==== Material provided
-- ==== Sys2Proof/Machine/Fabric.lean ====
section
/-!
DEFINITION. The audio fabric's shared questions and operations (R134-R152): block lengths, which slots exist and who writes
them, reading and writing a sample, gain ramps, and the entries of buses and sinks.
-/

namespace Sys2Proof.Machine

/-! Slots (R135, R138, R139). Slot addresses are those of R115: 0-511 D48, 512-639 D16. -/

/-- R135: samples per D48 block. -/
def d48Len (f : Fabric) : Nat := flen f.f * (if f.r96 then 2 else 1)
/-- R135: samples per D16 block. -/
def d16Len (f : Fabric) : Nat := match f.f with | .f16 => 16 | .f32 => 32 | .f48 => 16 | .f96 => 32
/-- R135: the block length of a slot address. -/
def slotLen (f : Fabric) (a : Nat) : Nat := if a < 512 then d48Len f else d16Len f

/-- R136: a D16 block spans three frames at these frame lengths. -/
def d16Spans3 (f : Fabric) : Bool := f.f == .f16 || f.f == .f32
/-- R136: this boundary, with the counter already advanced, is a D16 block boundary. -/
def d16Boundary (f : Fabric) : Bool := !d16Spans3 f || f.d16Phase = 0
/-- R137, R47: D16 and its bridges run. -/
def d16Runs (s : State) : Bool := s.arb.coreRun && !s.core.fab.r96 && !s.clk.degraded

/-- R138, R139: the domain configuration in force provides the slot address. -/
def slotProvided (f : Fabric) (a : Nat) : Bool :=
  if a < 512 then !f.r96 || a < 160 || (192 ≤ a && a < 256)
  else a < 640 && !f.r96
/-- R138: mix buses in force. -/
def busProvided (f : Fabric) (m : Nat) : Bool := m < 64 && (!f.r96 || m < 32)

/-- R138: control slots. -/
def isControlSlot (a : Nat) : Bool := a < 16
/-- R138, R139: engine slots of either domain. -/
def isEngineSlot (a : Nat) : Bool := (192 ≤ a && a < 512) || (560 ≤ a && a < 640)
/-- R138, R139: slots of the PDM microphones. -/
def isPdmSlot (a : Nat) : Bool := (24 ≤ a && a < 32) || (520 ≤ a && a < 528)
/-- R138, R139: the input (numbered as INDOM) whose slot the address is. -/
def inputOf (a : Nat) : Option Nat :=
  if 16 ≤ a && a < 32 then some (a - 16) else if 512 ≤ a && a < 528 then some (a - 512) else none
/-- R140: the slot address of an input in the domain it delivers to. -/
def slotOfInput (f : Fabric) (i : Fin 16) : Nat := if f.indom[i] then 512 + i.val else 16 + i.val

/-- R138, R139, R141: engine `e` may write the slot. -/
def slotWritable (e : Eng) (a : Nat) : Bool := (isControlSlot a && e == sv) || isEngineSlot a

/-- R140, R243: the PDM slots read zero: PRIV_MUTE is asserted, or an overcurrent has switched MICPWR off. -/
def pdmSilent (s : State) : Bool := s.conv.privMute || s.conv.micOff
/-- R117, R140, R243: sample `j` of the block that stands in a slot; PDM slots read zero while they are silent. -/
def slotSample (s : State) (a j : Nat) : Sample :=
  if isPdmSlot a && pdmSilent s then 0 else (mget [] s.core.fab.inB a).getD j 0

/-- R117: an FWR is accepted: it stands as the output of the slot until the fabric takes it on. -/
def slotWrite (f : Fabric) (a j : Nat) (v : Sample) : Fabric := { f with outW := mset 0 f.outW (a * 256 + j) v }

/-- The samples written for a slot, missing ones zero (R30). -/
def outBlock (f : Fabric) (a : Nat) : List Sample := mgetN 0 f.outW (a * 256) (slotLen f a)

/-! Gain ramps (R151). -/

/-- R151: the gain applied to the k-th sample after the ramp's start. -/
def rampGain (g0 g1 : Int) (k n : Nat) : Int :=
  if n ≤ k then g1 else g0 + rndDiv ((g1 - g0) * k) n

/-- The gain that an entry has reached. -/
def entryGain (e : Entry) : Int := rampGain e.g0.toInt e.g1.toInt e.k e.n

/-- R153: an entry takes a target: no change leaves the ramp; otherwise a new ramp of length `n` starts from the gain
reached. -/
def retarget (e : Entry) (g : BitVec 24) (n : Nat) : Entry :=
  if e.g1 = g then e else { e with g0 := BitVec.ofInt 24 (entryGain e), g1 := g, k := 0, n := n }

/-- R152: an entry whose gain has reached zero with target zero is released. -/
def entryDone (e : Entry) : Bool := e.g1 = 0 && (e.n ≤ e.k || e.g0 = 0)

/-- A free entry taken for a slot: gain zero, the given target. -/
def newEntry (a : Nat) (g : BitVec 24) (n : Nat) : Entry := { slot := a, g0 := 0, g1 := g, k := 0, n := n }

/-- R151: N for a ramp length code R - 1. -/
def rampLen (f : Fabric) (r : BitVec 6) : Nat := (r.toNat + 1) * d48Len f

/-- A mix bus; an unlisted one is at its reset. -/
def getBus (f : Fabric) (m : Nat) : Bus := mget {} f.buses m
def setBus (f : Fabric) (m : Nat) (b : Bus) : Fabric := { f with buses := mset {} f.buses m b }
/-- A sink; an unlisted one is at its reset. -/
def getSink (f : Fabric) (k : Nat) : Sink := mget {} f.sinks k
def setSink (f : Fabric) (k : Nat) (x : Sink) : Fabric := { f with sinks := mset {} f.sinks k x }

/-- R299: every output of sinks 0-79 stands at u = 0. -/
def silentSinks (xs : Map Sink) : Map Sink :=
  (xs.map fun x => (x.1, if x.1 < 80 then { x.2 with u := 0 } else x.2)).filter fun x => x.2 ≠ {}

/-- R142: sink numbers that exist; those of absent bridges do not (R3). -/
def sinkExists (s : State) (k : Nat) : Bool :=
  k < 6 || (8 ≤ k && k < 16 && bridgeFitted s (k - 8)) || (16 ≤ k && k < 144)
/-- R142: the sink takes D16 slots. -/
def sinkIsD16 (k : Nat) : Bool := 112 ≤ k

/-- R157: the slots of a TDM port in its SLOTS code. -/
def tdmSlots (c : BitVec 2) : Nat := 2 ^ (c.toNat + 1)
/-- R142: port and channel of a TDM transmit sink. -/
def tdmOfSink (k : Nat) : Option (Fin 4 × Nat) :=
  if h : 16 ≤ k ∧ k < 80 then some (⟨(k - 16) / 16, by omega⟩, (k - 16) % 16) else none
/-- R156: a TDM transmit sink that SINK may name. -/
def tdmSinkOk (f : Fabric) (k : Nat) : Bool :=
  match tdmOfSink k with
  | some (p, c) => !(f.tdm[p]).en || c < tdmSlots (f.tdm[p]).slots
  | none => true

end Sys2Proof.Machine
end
========
▸ The problem: Whenever a line above contains "output", copy that line.

▸ Solution to this task:
/-- R117: an FWR is accepted: it stands as the output of the slot until the fabric takes it on. -/
/-- R299: every output of sinks 0-79 stands at u = 0. -/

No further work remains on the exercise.